- _WHAT IS REQUIRED_
Range to reproduce from the entries below: the line with "qual := .locked, originGps", the line with "pps := false", and every line in between. Give them exactly and give nothing else.

- _Saved entries_
- Opening Delimiter -

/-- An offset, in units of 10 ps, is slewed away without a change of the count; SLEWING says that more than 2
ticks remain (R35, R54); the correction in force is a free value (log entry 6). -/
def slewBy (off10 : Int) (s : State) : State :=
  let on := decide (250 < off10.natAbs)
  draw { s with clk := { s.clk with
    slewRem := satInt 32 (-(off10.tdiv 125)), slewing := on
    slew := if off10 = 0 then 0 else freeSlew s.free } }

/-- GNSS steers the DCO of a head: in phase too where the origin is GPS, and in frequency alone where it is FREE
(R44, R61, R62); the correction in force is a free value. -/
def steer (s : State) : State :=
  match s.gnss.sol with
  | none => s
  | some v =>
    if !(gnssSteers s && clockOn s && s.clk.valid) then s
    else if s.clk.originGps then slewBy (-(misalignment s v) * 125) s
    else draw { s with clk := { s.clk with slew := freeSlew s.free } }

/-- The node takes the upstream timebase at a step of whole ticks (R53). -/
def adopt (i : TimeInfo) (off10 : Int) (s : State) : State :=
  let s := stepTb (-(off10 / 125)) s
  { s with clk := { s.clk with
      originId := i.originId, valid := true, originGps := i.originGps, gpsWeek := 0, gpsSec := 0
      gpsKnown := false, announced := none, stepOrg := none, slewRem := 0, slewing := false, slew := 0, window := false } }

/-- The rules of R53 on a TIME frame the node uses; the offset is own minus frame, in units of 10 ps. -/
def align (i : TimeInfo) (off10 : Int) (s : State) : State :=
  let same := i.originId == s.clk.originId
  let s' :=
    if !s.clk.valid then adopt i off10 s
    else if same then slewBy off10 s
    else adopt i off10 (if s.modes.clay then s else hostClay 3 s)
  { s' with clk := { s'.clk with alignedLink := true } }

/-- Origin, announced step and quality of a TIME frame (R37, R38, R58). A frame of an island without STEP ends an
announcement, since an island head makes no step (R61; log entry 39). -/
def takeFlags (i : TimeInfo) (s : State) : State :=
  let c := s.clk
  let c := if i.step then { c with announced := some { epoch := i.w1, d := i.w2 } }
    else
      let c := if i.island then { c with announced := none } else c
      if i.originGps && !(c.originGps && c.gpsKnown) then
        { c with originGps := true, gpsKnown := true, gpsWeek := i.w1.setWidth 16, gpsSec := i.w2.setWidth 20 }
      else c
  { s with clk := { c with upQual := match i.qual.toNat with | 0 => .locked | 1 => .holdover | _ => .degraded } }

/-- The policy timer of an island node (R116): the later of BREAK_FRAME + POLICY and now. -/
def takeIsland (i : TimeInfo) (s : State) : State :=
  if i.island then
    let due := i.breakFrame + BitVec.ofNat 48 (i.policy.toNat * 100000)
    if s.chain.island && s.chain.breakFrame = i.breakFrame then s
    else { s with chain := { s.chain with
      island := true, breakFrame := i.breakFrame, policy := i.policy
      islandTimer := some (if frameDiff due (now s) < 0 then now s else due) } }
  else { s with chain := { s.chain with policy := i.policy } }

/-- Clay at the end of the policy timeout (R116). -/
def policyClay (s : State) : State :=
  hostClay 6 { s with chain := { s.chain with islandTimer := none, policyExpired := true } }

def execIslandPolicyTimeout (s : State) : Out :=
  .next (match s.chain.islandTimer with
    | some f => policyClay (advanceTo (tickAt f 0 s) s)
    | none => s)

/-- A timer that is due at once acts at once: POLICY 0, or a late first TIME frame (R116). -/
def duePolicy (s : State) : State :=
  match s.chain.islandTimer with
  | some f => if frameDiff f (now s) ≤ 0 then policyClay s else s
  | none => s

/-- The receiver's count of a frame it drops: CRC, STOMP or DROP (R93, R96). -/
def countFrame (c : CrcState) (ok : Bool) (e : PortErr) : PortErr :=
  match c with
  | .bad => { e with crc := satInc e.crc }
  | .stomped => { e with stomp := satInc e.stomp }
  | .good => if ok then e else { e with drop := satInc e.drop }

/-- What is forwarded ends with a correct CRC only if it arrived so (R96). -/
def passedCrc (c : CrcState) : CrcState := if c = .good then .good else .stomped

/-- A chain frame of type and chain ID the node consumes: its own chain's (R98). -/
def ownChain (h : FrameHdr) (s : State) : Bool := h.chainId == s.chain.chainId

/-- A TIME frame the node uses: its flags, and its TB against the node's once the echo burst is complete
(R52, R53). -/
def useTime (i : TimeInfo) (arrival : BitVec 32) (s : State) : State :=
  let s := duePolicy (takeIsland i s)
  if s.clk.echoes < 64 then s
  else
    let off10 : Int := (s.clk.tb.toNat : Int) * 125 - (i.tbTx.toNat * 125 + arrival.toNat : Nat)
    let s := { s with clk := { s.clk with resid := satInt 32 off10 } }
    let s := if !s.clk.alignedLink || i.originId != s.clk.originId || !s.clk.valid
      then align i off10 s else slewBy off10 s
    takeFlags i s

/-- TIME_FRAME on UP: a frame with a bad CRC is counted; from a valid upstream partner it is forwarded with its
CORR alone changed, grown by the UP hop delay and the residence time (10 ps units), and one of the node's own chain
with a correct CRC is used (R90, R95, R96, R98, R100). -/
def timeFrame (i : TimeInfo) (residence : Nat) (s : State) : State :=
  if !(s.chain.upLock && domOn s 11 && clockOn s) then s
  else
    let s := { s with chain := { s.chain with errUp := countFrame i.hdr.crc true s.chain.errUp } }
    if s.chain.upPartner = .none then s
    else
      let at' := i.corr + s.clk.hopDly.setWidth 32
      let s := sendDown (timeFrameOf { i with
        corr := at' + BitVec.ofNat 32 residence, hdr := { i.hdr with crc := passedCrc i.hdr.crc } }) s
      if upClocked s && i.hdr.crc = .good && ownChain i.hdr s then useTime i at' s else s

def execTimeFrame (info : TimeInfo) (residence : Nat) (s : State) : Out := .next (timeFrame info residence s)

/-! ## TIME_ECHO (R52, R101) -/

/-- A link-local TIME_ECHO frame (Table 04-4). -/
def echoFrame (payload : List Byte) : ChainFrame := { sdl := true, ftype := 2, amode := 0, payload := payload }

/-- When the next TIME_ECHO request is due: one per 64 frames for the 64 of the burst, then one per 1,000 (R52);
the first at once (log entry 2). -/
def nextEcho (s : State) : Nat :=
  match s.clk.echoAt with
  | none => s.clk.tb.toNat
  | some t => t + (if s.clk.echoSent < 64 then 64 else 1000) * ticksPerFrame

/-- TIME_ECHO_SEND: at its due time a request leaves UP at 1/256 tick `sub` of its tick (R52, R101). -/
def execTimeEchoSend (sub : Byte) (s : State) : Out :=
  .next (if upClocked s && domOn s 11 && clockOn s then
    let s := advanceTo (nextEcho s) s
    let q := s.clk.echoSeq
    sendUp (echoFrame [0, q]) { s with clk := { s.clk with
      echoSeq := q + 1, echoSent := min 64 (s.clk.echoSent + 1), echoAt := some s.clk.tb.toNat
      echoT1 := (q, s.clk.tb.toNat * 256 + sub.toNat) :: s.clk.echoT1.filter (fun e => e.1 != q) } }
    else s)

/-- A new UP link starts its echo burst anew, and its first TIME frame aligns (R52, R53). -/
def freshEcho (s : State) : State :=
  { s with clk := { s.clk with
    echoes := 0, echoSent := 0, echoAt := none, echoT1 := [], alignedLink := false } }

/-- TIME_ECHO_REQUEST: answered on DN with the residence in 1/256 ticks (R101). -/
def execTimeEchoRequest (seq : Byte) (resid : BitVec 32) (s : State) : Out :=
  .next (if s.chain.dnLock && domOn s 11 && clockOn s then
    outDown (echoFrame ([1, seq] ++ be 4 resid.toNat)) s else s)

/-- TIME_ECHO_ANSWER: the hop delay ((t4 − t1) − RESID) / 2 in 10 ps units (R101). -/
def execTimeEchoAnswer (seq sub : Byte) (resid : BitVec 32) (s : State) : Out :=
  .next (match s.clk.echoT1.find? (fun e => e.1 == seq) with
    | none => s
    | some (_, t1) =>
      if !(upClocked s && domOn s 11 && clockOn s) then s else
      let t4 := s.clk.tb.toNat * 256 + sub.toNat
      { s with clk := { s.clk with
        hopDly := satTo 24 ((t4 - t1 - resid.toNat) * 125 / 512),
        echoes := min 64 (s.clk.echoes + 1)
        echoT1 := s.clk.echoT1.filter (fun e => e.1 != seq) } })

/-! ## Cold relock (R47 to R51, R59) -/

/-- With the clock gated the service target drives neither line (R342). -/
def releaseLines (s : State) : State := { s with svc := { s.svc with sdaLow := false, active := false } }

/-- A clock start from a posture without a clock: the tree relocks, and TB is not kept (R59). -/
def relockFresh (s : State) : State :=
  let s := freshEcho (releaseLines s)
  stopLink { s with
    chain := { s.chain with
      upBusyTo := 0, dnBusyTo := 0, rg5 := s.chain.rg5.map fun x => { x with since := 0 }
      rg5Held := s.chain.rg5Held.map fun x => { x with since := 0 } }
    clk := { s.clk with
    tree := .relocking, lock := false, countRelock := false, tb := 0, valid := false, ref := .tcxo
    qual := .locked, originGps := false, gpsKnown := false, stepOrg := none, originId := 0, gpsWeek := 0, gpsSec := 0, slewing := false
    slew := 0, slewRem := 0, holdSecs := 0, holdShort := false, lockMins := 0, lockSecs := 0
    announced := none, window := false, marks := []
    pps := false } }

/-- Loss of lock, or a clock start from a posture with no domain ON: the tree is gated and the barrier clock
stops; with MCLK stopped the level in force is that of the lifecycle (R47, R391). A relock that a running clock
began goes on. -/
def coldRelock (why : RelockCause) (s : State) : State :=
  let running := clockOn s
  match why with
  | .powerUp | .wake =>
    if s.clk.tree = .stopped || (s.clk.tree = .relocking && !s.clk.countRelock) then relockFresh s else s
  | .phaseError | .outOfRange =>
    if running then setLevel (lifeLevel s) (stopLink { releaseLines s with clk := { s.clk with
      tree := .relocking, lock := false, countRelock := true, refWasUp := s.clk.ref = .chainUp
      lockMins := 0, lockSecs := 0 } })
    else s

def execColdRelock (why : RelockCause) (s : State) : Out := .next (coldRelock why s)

- Closing Delimiter -
- Opening Delimiter -

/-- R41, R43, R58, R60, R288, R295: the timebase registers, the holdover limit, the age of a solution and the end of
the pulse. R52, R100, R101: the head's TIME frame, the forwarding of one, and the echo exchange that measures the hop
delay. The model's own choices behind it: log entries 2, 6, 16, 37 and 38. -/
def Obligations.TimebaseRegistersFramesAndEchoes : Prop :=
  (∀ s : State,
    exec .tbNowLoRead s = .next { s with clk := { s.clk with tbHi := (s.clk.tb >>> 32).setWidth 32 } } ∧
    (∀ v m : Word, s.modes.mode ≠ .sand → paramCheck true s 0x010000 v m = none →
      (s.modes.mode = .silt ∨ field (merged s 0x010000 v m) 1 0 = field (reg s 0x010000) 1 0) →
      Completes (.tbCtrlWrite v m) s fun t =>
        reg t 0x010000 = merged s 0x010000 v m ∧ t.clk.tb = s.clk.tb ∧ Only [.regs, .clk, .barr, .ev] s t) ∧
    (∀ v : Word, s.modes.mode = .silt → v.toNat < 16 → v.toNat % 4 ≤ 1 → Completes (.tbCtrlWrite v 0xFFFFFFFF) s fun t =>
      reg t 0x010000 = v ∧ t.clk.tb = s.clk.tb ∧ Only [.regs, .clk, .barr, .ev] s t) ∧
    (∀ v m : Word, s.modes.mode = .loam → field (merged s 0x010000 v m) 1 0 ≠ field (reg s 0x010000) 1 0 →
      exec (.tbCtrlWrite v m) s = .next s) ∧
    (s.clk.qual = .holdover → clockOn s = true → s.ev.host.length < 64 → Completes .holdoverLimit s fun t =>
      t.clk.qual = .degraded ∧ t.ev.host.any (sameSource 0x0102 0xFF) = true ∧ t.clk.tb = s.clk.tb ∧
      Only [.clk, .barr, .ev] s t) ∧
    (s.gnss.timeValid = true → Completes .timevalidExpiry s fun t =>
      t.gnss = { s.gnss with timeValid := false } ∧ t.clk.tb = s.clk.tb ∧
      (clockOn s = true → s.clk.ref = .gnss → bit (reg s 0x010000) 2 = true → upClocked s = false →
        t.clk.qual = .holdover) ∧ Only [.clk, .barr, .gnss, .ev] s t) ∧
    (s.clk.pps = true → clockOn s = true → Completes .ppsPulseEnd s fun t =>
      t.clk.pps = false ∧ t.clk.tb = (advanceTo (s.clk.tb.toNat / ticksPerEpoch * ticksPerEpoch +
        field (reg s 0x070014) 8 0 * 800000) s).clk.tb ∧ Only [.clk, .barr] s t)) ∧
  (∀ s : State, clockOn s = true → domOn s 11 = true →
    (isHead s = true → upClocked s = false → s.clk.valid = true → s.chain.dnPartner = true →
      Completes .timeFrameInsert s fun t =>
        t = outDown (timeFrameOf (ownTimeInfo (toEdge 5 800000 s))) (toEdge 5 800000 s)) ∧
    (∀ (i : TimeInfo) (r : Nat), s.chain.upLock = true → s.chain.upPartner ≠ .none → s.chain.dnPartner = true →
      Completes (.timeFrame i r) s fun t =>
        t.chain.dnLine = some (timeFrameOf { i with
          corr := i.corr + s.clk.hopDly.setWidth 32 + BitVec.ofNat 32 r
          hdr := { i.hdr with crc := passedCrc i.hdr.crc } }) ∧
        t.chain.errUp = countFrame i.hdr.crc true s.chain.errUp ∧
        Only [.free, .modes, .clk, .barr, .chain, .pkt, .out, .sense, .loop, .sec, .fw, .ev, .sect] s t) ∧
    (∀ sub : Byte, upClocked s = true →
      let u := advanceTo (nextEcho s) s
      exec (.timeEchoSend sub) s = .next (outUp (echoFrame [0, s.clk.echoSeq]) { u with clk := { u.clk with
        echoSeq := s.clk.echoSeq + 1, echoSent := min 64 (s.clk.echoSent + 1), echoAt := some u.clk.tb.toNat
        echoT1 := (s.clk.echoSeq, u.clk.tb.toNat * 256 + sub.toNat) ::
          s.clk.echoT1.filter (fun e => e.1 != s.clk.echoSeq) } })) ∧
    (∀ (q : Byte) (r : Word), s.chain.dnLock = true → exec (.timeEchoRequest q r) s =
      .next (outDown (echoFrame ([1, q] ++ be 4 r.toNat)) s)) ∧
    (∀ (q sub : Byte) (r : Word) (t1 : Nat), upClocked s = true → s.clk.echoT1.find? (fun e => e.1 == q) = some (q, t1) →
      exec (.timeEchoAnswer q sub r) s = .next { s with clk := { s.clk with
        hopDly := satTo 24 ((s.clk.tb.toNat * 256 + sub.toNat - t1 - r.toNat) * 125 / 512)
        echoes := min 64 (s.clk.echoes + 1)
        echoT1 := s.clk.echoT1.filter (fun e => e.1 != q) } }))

- Closing Delimiter -
- Opening Delimiter -

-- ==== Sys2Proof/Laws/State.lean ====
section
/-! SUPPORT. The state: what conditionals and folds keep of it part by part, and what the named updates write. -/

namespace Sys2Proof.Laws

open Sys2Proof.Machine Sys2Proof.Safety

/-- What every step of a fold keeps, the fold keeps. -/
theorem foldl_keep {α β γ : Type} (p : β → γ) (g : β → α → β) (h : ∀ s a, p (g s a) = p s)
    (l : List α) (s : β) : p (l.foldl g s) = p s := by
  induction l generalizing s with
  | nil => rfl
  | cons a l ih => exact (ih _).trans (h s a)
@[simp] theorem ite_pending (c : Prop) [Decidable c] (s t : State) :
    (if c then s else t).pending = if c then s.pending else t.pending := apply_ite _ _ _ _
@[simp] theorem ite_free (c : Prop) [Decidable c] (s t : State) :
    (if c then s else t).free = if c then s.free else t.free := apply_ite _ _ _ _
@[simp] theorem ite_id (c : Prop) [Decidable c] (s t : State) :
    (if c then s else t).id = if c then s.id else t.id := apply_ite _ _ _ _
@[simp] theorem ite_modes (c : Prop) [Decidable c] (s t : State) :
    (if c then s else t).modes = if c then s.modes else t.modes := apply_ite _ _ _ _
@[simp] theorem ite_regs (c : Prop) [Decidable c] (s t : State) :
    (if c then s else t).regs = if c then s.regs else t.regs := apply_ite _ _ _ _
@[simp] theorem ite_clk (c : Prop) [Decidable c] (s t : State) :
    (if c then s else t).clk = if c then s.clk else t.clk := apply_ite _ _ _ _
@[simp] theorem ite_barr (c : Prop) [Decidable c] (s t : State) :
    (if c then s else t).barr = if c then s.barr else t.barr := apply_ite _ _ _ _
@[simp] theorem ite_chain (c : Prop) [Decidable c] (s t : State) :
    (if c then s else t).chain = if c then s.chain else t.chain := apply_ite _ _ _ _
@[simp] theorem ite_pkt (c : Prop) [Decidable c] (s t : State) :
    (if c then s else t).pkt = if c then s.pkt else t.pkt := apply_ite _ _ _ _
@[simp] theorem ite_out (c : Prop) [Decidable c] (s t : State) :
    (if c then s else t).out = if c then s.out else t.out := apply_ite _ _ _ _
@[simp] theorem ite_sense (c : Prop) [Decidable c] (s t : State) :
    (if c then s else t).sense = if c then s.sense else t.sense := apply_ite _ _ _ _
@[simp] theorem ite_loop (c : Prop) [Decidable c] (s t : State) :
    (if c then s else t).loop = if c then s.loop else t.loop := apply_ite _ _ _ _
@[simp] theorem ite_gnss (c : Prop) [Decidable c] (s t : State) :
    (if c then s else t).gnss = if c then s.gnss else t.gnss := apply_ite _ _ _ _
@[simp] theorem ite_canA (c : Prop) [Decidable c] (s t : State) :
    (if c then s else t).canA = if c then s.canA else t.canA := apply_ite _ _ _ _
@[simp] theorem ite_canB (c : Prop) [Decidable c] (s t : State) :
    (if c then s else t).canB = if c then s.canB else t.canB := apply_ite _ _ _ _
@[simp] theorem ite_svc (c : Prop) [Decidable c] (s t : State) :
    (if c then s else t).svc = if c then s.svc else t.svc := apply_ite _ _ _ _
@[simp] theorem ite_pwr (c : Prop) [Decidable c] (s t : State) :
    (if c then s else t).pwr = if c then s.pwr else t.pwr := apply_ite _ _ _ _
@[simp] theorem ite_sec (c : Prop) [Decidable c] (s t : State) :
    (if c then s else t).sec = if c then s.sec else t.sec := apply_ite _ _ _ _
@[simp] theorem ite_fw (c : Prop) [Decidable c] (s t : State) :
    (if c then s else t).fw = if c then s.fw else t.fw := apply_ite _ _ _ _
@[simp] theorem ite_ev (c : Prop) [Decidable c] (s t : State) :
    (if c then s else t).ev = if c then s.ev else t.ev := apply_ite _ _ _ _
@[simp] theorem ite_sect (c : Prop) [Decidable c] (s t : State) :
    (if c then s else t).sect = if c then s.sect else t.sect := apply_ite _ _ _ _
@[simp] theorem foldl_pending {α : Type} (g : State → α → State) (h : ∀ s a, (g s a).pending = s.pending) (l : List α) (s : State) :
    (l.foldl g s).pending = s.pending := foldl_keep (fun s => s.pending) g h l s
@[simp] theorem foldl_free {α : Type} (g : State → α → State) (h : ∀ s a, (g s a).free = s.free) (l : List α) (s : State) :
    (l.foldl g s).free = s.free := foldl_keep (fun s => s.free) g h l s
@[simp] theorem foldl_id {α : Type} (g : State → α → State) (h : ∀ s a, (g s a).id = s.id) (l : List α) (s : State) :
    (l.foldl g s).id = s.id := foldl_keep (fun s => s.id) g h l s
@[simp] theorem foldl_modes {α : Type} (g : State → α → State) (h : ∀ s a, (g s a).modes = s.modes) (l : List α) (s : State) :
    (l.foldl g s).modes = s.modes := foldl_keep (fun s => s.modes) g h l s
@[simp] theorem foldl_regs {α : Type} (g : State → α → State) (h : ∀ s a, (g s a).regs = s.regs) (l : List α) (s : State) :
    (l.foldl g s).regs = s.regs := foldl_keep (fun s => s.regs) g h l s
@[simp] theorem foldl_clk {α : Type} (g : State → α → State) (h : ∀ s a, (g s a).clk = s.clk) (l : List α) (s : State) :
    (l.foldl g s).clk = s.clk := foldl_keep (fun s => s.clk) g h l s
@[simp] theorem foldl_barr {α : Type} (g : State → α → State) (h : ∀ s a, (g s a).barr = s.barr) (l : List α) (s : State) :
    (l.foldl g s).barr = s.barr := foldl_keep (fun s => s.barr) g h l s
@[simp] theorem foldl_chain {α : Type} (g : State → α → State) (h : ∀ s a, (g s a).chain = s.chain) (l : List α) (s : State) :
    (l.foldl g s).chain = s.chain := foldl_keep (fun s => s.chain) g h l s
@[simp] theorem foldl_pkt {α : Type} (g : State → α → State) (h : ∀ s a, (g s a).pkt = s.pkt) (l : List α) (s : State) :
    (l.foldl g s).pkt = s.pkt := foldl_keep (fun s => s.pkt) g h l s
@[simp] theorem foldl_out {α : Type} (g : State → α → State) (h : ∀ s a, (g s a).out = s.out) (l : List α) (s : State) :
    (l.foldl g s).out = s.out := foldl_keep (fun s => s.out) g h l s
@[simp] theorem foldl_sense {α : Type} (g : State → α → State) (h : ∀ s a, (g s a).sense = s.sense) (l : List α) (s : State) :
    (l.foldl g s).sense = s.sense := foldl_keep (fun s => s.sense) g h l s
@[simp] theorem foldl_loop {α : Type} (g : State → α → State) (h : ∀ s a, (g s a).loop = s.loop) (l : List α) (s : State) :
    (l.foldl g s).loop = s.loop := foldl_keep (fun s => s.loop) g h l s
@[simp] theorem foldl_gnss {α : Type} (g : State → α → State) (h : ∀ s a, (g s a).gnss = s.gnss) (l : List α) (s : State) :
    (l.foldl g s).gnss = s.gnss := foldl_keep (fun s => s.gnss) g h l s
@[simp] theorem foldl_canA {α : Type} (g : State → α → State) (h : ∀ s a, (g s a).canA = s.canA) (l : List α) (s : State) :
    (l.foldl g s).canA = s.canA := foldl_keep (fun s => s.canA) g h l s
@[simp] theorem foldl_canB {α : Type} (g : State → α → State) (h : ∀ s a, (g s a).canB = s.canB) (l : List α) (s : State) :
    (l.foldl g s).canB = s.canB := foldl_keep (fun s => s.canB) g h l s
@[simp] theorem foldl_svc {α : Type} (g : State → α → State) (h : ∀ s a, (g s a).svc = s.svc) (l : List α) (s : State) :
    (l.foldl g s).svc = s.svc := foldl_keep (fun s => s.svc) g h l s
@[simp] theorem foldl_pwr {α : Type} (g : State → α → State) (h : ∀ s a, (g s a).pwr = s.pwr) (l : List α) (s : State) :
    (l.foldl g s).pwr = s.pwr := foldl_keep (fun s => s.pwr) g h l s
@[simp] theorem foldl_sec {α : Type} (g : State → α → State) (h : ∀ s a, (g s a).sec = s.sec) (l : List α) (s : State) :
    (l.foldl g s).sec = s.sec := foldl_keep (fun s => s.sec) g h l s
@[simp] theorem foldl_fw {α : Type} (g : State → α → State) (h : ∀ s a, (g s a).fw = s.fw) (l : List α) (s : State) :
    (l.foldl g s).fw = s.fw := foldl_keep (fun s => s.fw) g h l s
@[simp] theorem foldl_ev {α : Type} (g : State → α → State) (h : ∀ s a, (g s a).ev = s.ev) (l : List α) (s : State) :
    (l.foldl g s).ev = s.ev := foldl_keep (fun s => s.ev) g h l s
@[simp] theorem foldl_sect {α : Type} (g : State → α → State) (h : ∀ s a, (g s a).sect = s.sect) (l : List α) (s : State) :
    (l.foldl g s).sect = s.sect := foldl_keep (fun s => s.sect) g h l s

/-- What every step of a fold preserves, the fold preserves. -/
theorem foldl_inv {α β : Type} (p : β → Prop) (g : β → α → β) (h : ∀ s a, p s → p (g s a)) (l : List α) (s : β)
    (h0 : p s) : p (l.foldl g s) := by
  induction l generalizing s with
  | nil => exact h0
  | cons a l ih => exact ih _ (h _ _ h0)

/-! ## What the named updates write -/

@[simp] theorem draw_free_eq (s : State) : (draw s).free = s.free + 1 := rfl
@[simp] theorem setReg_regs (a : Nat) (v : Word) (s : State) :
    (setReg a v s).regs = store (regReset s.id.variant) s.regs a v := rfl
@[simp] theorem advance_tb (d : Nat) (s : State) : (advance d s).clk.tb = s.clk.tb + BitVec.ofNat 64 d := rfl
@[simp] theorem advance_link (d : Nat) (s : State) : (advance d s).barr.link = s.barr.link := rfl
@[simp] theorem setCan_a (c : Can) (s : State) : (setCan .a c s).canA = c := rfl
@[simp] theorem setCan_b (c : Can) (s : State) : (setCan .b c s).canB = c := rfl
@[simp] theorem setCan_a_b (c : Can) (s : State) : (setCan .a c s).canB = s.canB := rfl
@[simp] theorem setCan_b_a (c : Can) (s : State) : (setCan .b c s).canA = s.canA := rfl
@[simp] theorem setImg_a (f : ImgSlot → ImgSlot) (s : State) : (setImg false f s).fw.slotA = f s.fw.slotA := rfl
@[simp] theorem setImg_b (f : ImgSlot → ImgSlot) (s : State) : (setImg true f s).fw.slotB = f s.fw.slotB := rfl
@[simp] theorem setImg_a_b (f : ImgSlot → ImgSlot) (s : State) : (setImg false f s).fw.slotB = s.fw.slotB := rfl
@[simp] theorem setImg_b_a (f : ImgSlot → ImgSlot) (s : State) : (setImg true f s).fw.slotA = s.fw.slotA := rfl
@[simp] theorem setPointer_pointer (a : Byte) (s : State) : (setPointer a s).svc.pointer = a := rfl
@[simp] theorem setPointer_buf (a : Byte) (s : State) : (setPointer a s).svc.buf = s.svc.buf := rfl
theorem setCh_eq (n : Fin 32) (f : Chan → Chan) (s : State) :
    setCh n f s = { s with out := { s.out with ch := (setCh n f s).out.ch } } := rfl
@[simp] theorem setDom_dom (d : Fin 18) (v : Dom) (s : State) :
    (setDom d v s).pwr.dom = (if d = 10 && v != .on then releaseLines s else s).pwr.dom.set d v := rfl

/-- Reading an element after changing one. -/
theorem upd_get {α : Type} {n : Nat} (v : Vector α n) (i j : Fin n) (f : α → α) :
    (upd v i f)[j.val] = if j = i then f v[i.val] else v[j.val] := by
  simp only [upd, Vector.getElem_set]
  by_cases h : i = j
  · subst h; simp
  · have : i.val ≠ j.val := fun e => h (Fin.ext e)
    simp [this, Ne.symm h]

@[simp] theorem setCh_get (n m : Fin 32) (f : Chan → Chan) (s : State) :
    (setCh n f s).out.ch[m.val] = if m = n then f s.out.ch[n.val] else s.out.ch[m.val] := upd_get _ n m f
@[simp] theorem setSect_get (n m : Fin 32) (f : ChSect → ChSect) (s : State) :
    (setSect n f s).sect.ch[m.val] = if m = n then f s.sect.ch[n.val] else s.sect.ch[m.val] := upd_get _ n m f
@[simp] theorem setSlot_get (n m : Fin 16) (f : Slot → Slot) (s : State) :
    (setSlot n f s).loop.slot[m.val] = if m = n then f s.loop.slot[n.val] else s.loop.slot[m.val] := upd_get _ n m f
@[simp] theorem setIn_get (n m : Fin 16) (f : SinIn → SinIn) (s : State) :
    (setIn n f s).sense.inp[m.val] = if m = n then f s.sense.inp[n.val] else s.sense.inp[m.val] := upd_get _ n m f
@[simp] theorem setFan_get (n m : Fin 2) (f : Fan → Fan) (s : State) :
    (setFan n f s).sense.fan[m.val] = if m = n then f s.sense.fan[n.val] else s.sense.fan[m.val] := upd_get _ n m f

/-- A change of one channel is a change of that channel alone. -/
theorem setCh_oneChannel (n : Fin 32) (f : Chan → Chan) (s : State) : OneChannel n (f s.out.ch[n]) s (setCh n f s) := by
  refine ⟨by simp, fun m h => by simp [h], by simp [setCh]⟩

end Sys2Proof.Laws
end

- Closing Delimiter -

- _YOUR SOLUTION_
    qual := .locked, originGps := false, gpsKnown := false, stepOrg := none, originId := 0, gpsWeek := 0, gpsSec := 0, slewing := false
    slew := 0, slewRem := 0, holdSecs := 0, holdShort := false, lockMins := 0, lockSecs := 0
    announced := none, window := false, marks := []
    pps := false } }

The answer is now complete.